## [YOUR OBJECTIVE]
Using the listing below, extract each line that has the word "partnerBlock" in it.

START LISTED RECORDS

/-- DACK: the window moves on; when every byte is acknowledged CLOSE carries the object's SHA-256 (R327, R328). -/
def execDack (m : ShardMsg) (s : State) : Host.Outcome State Fault Refusal :=
  .next (s.onXfer m (fun v s =>
    if !v.writing || v.phase != 1 || decide (v.sent < m.offset) then s
    else
      let adv := decide (v.acked < m.offset)
      let s := s.updXfer m.handle (fun v => { v with
        acked := max v.acked m.offset, window := m.window, timeouts := if adv then 0 else v.timeouts,
        rtoUs := if adv then s.cfg.geyRtoUs else v.rtoUs })
      if v.total ≤ m.offset then
        (s.updXfer m.handle (fun v => { v with phase := 2 })).shardSend m.handle v 5 v.total 0 (sha256 v.object)
      else State.pump 4096 s m.handle))

/-- A stored manifest copy, or a stored shard with its manifest entry (Table 12.3). -/
def State.storedXfer (s : State) (v : Xfer) : State :=
  match (s.ctx v.ctx).gey.ckpt with
  | none => s
  | some k =>
    if v.shard = 0xFFFFFFFF then
      let left := k.manifestLeft.erase v.gateway
      let s := s.updGey v.ctx (fun g => { g with ckpt := some { k with manifestLeft := left } })
      if left.isEmpty then s.ckptEnd v.ctx k.step 0 else State.feedCkpt 80 s v.ctx
    else
      let entry := leBytes 4 v.shard ++ leBytes 1 v.partition ++ leBytes 1 v.gateway ++ leBytes 2 0 ++ leBytes 8 v.total ++
        leBytes 4 v.records ++ leBytes 12 0 ++ sha256 v.object
      let s := s.updGey v.ctx (fun g => { g with
        ckpt := some { k with unstored := k.unstored - 1, entries := KMap.put k.entries v.shard entry }
        pinWait := g.pinWait.filter (fun b => !v.keys.contains b), pins := g.pins.filter (fun e => !v.keys.contains e.1) })
      State.feedCkpt 80 s v.ctx

/-- CLOSE_REPLY: STORED ends the transfer; DIGEST_MISMATCH sends the object again under a new HANDLE (R328). -/
def execCloseReply (m : ShardMsg) (s : State) : Host.Outcome State Fault Refusal :=
  .next (s.onXfer m (fun v s =>
    if !v.writing || v.phase != 2 then s
    else if m.status = 0 then (s.endXfer m.handle).storedXfer v
    else (s.endXfer m.handle).startXfer v))

/-- The object of a reading transfer is not at this gateway: the next one is asked; none left is NOT_FOUND (R325, R329). -/
def State.nextSource (s : State) (h : Nat) (v : Xfer) (status : Nat) : State :=
  let s := s.endXfer h
  match (s.ctx v.ctx).gey.restore with
  | none => s
  | some r =>
    let tried := v.gateway :: (if v.shard = 0xFFFFFFFF then r.tried else KMap.getD r.triedBy v.shard [])
    let s := s.updGey v.ctx (fun g => { g with restore := some (if v.shard = 0xFFFFFFFF then { r with tried }
                                                                  else { r with triedBy := KMap.put r.triedBy v.shard tried }) })
    let from_ := if v.shard = 0xFFFFFFFF then v.gateway + 1 else 0
    match s.nextGateway from_ tried with
    | some g => s.startXfer { v with gateway := g, object := [] }
    | none => s.restoreEnd v.ctx status 0

/-- FETCH_REPLY: the length and digest of the object, then its data; NOT_FOUND tries the next gateway. -/
def execFetchReply (m : ShardMsg) (s : State) : Host.Outcome State Fault Refusal :=
  .next (s.onXfer m (fun v s =>
    if v.writing || v.phase != 0 then s
    else if m.status ≠ 0 then s.nextSource m.handle v 1
    else s.updXfer m.handle (fun v => { v with
      phase := 1, total := beNat (slice m.payload 0 8), timeouts := 0,
      digest := if v.shard = 0xFFFFFFFF then slice m.payload 8 32 else v.digest })))

/-- The entries of a manifest: shard, partition, gateway, digest. -/
def manifestEntries (m : List Byte) : List (Nat × Nat × Nat × List Byte) :=
  (List.range (leAt m 124 4)).map (fun e =>
    let b := slice m (256 + 64 * e) 64
    (leAt b 0 4, leAt b 4 1, leAt b 5 1, slice b 32 32))

/-- An object has arrived whole and its SHA-256 agrees (R325 steps 1 to 3, R328). -/
def State.objectRead (s : State) (h : Nat) (v : Xfer) (object : List Byte) : State :=
  let x := v.ctx
  match (s.ctx x).gey.restore with
  | none => s.endXfer h
  | some r =>
    if v.shard = 0xFFFFFFFF then
      let s := s.endXfer h
      if leAt object 6 2 ≠ arithRev then s.restoreEnd x 3 0
      else if slice object 64 32 ≠ fitBytes 32 (s.ctx x).progDigest then s.restoreEnd x 2 0
      else
        let s := s.updGey x (fun g => { g with restore := some { r with manifest := some object, left := manifestEntries object } })
        State.feedRestore 80 s x
    else
      let code (t : Nat) : Nat := (((s.ctx x).tensor t).map (·.format)).getD 0
      match shardBlocks code (leAt object 28 4) (object.drop 64) with
      | none => s.nextSource h v 2
      | some bs =>
        let s := (s.endXfer h).updGey x (fun g => { g with
          restore := some { r with running := r.running - 1, blocks := bs.foldl (fun m e => KMap.put m e.1 e.2) r.blocks } })
        State.feedRestore 80 s x

/-- DATA of a reading transfer: data beyond a gap and data already held are discarded; DACK goes after every 16 datagrams, on
an out-of-order one and at the end; the SHA-256 is checked when the last byte arrives (R327, R328). -/
def execShardData (m : ShardMsg) (s : State) : Host.Outcome State Fault Refusal :=
  .next (s.onXfer m (fun v s =>
    if v.writing || v.phase != 1 then s
    else if m.offset ≠ v.object.length then s.shardSend m.handle v 4 v.object.length 0 []
    else
      let obj := v.object ++ m.payload
      let n := v.sinceDack + 1
      let s := s.updXfer m.handle (fun v => { v with object := obj, timeouts := 0, sinceDack := if n = 16 then 0 else n })
      let s := if n = 16 ∨ v.total ≤ obj.length then s.shardSend m.handle v 4 obj.length 0 [] else s
      if obj.length < v.total then s
      else if sha256 obj = v.digest then s.objectRead m.handle v obj
      else s.nextSource m.handle v 2))

/-- A DACK 100 µs after the last datagram (R327). -/
def execDackTimer (handle : Nat) (s : State) : Host.Outcome State Fault Refusal :=
  .next (match KMap.find s.gey.xfers handle with
    | none => s
    | some v => if v.writing ∨ v.phase ≠ 1 then s
                else (s.updXfer handle (fun v => { v with sinceDack := 0 })).shardSend handle v 4 v.object.length 0 [])

/-- What a transfer sends again after a timeout: OPEN or FETCH, the data from the last DACK on, CLOSE, or a DACK. -/
def State.resend (s : State) (h : Nat) (v : Xfer) : State :=
  let s := s.bump .geyRetx 0 (if v.phase = 1 ∧ v.writing then ceilDiv (v.sent - v.acked) 8192 else 1)
  match v.phase with
  | 0 => s.shardOpen h v
  | 1 =>
    if v.writing then State.pump 4096 (s.updXfer h (fun v => { v with sent := v.acked })) h
    else s.shardSend h v 4 v.object.length 0 []
  | 2 => s.shardSend h v 5 v.total 0 (sha256 v.object)
  | _ => s

/-- The retransmission time passes without an advance: it doubles up to 64 ms; the twelfth in a row marks the gateway down and
the transfer restarts at the next one under a new HANDLE (R327). -/
def execShardRto (handle : Nat) (s : State) : Host.Outcome State Fault Refusal :=
  .next (match KMap.find s.gey.xfers handle with
    | none => s
    | some v =>
      if 2 < v.phase then s
      else if v.timeouts + 1 < 12 then
        let s := s.updXfer handle (fun v => { v with timeouts := v.timeouts + 1, rtoUs := min 64000 (2 * v.rtoUs) })
        s.resend handle v
      else
        let s := s.updGeyser (fun y => { y with gwDown := insertAsc v.gateway y.gwDown })
        let s := (s.bump .geyGwFail 0).setEvt .geyStatus 0 26
        match s.nextGateway (v.gateway + 1) [v.gateway] with
        | some g => s.moveXfer handle v g
        | none => s.updXfer handle (fun v => { v with phase := 4 }))

/-- After 60 s a gateway is up again; transfers that waited for one are opened anew. -/
def execGwDownExpiry (g : Nat) (s : State) : Host.Outcome State Fault Refusal :=
  let s := s.updGeyser (fun y => { y with gwDown := y.gwDown.erase g })
  let waiting := s.gey.xfers.filter (fun e => e.2.phase == 4)
  let s := forEach waiting s (fun s e => s.moveXfer e.1 e.2 g)
  .next (forEach s.liveCtxs s (fun s x => State.feedCkpt 80 s x))

/-! ### Blocks arriving on BULK (R280, R309, R310, R312) -/

/-- The committed part of a partner copy has every protected block. -/
def Ctx.copyWhole (c : Ctx) (p : Partner) : Bool :=
  c.persistent.all (fun t => (List.range t.blocks).all (fun b => (KMap.find p.committed (blockKey t.tensorId b)).isSome))

/-- A block from the buddy or the holder of a lost copy: it goes to this module's own committed copy (R280, R312). One more
block of a refill has come. -/
def State.ownBlock (s : State) (x src k a : Nat) (b : PBlock) : State :=
  let c := s.ctx x
  let taking := c.gey.takeStart.isSome
  let s := (s.placeBlock x k b).updGey x (fun g => { g with
    fetching := KMap.del g.fetching k, takingFrom := if taking then some src else g.takingFrom })
  let s := if taking then s else s.bump .recRestore 0
  let p := addrPart a
  match KMap.find s.mem.refill p with
  | none => s
  | some n => s.updMem (fun m => { m with refill := KMap.put m.refill p (n - 1) })

/-- A block from the partner: of the step and attempt executing into the pending pool, of the committed step into the committed
part (R309, R310); any other is dropped (R152). -/
def State.partnerBlock (s : State) (x step attempt k : Nat) (b : PBlock) : State :=
  let c := s.ctx x
  match c.gey.partner with
  | none => s
  | some p =>
    let s := s.bump .geyPartner 0
    if c.st = .running ∧ step = c.step ∧ attempt = c.attempt ∧ c.launched then
      s.updGey x (fun g => { g with partner := some { p with pending := KMap.put p.pending k b } })
    else if step = c.lastStep ∨ (c.gey.restore.map (·.step)) = some step then
      let q := { p with committed := KMap.put p.committed k b }
      s.updGey x (fun g => { g with partner := some { q with seeded := c.copyWhole q } })
    else s.bump .fabStale 0

/-- Two failed verifications of a restored block reset its partition (R280). -/
def State.restoreFailed (s : State) (x k a : Nat) : State :=
  if 2 ≤ KMap.getD (s.ctx x).gey.fetching k 0 then
    (s.updGey x (fun g => { g with fetching := KMap.del g.fetching k })).recover (partKey (addrPart a)) 3 (addrPart a)
  else s.fetchBlock x (k / 2 ^ 32) (k % 2 ^ 32)

/-- A whole block has arrived on BULK and verifies: where it belongs. -/
def State.bulkBlock (s : State) (x src step attempt k a : Nat) (b : PBlock) : State :=
  let c := s.ctx x
  let s := s.geySlots (addrPart a) 1
  if (KMap.find c.gey.fetching k).isSome ∨ (c.gey.takeStart.isSome ∧ (c.gey.partner.map (·.locus)) ≠ some src) then s.ownBlock x src k a b
  else if (c.gey.partner.map (·.locus)) = some src then s.partnerBlock x step attempt k b
  else s

end Sys2Proof.Machine
end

END LISTED RECORDS

## [OUTPUT FOR THIS TASK]
def State.partnerBlock (s : State) (x step attempt k : Nat) (b : PBlock) : State :=
  else if (c.gey.partner.map (·.locus)) = some src then s.partnerBlock x step attempt k b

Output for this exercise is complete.